### Exercise
What is the number of lines in the data holding the word "color"? Give that number by itself.

++++ Material shown

/-- R163, R161: RENDER gives every on cell the color and leaves every other entry; each of its commands, one after the
other, retires with OK. -/
def Obligations.RenderWritesExactlyTheOnCells : Prop :=
  ∀ s m digit color, (cfgOf s.platform s.inst).wf = true → s.inst.bind.bound = true → s.inst.fb = some m → Memory.wf m = true →
    digit ≤ 9 →
    ∃ l t m', expandRender (cfgOf s.platform s.inst) digit color = .commands l ∧ execAll l s = .next t ∧ t.inst.fb = some m' ∧
      (∀ p ∈ glyphCells s.platform digit, Memory.read m' (mapIndex s.inst.matrix p.x p.y) = color) ∧
      (∀ i, (∀ p ∈ glyphCells s.platform digit, mapIndex s.inst.matrix p.x p.y ≠ i) →
        Memory.read m' i = Memory.read m i) ∧
      (∀ before i after, l = before ++ i :: after → ∃ u v, execAll before s = .next u ∧ exec i u = .next v ∧
        v.inst.status = 0x00 ∧ v.inst.pc = u.inst.pc + 1) ∧
      t.inst.pc = s.inst.pc + l.length ∧ t.inst.fault = s.inst.fault ∧ t.inst.wire = s.inst.wire

/-! ## The observation port -/

/-- R24: the layout of BIND. -/
def Obligations.BindRegisterLayout : Prop :=
  ∀ b : BindReg,
    b.word.extractLsb' 0 1 = BitVec.ofBool b.bound ∧
    b.word.extractLsb' 1 1 = (match b.unit with | .primary => 0 | .secondary => 1) ∧
    b.word.extractLsb' 2 6 = 0 ∧ b.word.extractLsb' 8 8 = b.slot ∧ b.word.extractLsb' 16 8 = b.pin ∧
    b.word.extractLsb' 24 8 = 0

/-- R29, R225: GEOM is an instance's own W and H in every state, no step changes any instance's, and the reserved registers
read 0. -/
def Obligations.GeomIsHardwired : Prop :=
  (∀ i : Inst, i.matrix.wf = true →
    ((readRegister i 0x6).extractLsb' 0 16).toNat = i.matrix.width ∧
    ((readRegister i 0x6).extractLsb' 16 16).toNat = i.matrix.height) ∧
  (∀ s t : State, step s = .next t →
    (allInsts t).map (fun i => readRegister i 0x6) = (allInsts s).map fun i => readRegister i 0x6) ∧
  (∀ (i : Inst) (r : BitVec 4), 7 ≤ r.toNat → readRegister i r = 0)

/-! ## The whole machine -/

/-- R8, R20, R160: no step changes the platform's configuration, the one GLYPH among it, and none changes an instance's
name, its part of the configuration or its host's program. That these stand in State, and that instances are neither
made nor unmade, is the model's choice (notes/assumptions/1.md, 2.md and 4.md). -/
def Obligations.ConfigurationAndProgramsAreFixed : Prop :=
  ∀ s t, step s = .next t →
    t.platform = s.platform ∧
    (allInsts t).map (fun i => (i.id, i.matrix, i.prog)) = (allInsts s).map (fun i => (i.id, i.matrix, i.prog))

++++++++

### Answer below
4